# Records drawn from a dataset
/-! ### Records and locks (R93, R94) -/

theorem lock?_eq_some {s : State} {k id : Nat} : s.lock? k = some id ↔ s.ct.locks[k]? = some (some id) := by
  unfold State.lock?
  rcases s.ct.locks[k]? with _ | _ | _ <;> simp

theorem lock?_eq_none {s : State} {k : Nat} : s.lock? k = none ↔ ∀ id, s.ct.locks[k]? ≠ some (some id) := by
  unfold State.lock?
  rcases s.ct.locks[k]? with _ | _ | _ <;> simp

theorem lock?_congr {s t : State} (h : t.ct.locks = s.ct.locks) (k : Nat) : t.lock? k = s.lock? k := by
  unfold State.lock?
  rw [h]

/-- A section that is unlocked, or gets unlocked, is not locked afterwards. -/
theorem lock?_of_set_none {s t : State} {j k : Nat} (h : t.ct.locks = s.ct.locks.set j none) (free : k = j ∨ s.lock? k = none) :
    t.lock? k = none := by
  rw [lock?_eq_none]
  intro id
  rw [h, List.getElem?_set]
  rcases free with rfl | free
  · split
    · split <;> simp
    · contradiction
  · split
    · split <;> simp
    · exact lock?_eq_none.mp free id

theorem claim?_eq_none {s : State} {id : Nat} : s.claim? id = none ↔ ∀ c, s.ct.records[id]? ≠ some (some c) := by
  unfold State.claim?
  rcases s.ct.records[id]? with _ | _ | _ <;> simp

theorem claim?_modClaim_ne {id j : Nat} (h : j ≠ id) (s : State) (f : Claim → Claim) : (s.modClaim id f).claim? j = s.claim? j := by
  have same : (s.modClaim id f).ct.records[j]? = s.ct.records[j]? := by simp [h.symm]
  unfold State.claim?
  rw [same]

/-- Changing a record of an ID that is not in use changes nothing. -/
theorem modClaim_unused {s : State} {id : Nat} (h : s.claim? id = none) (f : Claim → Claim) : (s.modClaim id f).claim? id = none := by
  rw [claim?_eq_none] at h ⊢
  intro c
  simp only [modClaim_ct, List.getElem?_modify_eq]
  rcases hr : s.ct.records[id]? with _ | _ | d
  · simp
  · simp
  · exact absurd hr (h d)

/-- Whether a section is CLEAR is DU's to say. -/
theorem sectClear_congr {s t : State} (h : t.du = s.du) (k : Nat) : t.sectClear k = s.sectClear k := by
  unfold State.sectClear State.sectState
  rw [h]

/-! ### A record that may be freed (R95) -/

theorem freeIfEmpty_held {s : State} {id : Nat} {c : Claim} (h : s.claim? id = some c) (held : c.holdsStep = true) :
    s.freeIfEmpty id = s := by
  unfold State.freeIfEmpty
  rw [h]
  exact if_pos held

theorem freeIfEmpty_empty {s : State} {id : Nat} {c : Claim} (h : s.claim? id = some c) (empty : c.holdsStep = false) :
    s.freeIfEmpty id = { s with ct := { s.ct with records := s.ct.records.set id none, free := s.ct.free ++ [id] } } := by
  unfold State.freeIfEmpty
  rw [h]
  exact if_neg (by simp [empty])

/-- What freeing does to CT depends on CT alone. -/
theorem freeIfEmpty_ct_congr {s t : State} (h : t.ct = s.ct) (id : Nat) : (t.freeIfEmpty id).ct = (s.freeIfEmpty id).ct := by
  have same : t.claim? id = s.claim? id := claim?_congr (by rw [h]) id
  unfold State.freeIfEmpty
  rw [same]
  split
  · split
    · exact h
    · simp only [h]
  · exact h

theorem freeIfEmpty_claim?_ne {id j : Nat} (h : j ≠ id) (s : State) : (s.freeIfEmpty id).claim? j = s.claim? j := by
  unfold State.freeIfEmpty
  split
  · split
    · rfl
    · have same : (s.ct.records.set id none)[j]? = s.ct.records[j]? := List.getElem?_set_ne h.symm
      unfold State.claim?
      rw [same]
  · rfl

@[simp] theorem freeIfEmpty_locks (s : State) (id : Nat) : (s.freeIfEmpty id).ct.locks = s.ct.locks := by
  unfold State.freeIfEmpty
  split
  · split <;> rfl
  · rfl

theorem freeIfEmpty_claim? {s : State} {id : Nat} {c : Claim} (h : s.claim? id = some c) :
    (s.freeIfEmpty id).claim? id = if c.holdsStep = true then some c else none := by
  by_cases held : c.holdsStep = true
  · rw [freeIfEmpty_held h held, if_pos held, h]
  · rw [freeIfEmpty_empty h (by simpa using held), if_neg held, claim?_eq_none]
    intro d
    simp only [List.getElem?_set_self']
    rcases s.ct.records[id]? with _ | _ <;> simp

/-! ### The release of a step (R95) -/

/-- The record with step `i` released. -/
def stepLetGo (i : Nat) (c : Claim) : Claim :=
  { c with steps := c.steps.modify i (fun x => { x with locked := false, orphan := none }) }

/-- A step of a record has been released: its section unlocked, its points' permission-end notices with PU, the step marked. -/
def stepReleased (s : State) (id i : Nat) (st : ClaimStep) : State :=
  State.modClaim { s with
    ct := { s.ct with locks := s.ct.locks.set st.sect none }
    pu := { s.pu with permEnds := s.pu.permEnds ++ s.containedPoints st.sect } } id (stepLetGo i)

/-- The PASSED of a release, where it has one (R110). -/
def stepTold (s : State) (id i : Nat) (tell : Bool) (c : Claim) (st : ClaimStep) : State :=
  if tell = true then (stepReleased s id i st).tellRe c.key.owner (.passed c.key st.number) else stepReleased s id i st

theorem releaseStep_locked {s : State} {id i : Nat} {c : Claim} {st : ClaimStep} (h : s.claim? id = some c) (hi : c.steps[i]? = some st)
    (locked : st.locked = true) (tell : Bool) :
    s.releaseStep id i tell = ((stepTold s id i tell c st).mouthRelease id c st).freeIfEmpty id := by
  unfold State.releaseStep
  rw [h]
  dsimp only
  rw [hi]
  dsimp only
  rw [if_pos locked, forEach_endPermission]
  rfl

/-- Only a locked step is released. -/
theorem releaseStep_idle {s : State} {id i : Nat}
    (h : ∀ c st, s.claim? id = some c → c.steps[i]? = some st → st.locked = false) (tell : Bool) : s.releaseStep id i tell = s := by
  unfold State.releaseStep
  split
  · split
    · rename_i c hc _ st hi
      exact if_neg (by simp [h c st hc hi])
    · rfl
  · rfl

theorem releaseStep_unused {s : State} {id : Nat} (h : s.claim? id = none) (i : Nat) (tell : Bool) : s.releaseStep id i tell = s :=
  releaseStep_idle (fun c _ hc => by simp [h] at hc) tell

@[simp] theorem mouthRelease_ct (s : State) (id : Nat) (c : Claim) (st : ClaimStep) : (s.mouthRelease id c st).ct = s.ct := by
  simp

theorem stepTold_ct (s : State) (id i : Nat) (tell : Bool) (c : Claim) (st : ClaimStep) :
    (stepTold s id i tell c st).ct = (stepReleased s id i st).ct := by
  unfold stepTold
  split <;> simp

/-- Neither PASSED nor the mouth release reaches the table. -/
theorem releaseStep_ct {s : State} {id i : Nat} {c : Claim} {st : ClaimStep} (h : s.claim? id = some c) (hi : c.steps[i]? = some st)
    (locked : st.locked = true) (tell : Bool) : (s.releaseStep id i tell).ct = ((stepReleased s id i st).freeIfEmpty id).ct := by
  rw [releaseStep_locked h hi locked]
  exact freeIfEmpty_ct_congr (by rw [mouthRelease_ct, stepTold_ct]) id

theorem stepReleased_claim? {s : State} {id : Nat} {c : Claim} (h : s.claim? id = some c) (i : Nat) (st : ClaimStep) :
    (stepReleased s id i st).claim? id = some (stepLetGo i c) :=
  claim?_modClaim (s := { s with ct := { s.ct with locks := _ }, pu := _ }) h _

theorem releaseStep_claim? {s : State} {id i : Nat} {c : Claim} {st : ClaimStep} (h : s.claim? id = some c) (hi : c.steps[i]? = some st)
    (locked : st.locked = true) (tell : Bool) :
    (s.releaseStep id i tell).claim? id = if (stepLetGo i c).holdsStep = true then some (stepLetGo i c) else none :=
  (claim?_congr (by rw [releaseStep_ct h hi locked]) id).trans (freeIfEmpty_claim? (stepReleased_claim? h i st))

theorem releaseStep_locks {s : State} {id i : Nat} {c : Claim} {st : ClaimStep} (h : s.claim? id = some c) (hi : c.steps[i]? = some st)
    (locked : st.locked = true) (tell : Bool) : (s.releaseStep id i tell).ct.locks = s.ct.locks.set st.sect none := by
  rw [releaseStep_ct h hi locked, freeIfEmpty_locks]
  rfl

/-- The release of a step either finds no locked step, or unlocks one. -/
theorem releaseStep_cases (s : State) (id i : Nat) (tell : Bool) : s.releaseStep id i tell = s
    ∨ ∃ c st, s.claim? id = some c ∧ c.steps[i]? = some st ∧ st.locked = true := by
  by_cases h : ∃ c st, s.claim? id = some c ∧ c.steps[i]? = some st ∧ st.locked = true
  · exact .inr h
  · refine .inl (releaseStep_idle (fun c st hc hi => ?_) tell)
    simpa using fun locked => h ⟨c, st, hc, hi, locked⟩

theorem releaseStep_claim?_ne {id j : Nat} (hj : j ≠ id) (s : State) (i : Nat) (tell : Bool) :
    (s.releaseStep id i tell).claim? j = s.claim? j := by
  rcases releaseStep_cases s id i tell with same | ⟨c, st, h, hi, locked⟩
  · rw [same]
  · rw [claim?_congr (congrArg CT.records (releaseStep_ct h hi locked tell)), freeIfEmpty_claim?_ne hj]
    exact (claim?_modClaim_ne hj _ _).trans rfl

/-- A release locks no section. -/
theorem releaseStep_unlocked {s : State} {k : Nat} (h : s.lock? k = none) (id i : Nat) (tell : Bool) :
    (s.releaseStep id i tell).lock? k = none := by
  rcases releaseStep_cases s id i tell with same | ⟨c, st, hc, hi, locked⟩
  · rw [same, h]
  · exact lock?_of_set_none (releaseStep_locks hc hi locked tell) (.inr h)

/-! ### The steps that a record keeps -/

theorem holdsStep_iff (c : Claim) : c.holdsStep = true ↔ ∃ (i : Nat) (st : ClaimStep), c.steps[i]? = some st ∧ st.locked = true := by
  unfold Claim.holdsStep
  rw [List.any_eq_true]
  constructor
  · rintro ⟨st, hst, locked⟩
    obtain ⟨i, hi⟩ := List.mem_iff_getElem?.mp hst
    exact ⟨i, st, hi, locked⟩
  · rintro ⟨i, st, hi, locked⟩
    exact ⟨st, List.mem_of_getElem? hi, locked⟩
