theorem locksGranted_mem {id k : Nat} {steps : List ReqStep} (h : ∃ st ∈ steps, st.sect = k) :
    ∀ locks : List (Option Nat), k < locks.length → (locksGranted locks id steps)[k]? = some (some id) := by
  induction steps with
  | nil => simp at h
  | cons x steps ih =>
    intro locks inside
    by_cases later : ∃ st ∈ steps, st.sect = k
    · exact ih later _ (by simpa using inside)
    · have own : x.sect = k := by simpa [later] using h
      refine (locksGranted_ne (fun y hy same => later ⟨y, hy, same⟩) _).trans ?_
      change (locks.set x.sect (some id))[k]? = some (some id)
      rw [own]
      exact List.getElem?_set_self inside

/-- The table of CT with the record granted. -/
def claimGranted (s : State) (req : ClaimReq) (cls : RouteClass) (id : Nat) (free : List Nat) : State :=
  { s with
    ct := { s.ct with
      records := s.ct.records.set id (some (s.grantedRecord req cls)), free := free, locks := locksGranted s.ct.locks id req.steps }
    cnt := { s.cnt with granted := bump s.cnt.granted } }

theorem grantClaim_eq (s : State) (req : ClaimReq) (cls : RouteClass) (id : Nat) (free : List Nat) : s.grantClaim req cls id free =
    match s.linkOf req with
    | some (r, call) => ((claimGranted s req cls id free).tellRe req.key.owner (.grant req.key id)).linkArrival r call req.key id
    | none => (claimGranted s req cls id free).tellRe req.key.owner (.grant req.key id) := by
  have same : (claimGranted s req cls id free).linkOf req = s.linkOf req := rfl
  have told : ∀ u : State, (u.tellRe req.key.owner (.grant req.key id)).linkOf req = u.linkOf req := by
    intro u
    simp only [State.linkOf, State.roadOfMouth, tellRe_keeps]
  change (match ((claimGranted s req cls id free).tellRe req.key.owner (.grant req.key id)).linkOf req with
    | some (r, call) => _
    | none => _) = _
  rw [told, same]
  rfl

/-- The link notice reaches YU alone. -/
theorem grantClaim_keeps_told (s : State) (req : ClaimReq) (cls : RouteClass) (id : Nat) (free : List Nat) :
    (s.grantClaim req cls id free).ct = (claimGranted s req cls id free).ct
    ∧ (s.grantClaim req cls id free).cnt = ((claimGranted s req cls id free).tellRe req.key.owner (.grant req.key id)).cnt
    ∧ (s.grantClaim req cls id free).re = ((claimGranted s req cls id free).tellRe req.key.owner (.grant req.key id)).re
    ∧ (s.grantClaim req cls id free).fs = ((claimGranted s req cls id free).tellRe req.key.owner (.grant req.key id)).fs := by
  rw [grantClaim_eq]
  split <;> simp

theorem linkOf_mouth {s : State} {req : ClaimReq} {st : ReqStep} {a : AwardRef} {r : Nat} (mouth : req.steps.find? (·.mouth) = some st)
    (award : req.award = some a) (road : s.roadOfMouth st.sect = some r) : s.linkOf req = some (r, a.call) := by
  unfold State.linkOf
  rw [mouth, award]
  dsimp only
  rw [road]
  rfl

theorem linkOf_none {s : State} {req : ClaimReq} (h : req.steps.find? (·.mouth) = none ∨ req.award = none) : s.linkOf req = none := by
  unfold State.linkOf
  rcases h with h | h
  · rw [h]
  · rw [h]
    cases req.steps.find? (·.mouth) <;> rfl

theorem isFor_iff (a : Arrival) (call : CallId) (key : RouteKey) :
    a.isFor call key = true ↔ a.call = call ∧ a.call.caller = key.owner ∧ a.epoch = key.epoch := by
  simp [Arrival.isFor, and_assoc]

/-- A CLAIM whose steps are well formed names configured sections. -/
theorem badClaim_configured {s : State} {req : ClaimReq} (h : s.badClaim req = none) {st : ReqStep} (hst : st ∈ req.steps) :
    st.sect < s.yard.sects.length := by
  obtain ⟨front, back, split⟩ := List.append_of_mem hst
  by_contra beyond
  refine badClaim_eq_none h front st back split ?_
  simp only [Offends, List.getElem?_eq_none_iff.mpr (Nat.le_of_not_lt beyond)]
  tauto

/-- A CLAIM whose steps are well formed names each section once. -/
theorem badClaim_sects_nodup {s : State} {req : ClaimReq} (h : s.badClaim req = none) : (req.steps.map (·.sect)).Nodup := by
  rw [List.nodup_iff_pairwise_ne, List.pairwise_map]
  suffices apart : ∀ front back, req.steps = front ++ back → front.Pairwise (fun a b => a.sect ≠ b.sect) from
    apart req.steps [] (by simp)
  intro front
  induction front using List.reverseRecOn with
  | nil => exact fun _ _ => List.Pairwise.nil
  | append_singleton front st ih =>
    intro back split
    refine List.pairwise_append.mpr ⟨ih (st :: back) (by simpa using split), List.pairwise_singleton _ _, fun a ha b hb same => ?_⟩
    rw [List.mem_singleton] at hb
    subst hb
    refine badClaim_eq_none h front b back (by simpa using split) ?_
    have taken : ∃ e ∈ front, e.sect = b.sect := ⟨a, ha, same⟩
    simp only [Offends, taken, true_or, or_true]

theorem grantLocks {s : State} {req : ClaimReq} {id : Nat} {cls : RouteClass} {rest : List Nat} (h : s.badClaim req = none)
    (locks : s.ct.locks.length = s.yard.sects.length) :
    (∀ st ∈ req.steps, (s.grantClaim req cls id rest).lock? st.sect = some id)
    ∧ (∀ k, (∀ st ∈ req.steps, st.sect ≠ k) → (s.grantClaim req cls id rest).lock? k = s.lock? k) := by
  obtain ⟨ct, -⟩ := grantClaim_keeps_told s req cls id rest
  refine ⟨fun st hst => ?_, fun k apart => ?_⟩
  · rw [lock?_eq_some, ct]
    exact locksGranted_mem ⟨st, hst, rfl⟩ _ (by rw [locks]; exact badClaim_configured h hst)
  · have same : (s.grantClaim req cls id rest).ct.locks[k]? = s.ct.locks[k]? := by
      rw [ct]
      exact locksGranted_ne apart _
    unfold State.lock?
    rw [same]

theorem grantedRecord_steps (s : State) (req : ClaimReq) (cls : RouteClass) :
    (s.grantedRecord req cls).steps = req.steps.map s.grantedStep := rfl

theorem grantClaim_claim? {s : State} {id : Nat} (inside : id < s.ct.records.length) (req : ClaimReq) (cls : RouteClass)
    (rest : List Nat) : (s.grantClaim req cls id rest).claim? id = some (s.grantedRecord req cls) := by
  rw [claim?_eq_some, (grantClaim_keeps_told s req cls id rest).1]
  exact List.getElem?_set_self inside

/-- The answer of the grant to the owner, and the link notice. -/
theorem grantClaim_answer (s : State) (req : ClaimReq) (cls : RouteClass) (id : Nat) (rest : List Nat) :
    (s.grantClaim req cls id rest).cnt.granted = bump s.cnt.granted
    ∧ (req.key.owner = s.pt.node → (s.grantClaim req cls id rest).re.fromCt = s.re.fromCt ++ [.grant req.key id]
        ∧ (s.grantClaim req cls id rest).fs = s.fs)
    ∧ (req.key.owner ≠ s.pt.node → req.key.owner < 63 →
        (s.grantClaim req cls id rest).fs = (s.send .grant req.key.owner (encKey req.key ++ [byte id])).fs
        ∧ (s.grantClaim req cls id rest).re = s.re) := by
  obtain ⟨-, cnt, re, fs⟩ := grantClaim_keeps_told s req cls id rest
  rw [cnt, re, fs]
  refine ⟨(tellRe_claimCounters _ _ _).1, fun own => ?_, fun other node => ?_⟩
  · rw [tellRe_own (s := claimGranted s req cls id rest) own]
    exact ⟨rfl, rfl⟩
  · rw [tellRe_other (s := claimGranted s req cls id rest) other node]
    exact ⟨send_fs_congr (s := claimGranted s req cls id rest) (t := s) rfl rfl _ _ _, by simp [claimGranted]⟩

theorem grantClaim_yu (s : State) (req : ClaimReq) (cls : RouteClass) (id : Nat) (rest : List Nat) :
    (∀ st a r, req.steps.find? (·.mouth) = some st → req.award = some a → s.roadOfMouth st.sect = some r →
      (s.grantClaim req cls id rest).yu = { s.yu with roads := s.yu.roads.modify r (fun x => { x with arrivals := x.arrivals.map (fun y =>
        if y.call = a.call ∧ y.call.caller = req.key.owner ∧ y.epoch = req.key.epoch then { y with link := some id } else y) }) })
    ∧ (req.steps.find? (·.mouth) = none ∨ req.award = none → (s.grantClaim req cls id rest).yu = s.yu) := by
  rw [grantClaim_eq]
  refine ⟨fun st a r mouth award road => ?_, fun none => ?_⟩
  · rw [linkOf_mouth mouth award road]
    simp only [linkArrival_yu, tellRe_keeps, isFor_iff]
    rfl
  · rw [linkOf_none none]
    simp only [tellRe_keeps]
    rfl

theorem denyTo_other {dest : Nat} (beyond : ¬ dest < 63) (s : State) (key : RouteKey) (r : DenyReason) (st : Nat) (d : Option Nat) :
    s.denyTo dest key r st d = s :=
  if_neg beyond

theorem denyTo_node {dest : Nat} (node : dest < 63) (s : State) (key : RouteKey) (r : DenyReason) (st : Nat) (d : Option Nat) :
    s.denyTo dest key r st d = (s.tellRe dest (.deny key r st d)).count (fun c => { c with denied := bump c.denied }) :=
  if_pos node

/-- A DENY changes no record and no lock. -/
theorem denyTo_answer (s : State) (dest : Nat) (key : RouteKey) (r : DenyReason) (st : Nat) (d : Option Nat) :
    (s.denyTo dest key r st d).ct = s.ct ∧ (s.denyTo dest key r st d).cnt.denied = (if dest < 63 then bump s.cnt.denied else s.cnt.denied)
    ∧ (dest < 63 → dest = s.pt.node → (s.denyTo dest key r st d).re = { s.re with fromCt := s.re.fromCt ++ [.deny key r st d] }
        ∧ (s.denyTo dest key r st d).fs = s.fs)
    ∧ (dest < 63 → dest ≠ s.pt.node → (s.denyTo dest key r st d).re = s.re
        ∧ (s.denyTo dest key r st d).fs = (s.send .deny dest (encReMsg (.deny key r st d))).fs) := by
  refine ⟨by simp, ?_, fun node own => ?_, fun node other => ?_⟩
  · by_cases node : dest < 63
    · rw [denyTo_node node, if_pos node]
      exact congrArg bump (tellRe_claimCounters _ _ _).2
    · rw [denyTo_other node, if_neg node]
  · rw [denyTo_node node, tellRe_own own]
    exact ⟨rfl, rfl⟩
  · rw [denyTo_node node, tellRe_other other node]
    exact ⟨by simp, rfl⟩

# Your instructions
Using the records above, copy all lines that include the word "induction".

# Solution to this problem
  induction steps with
  induction front using List.reverseRecOn with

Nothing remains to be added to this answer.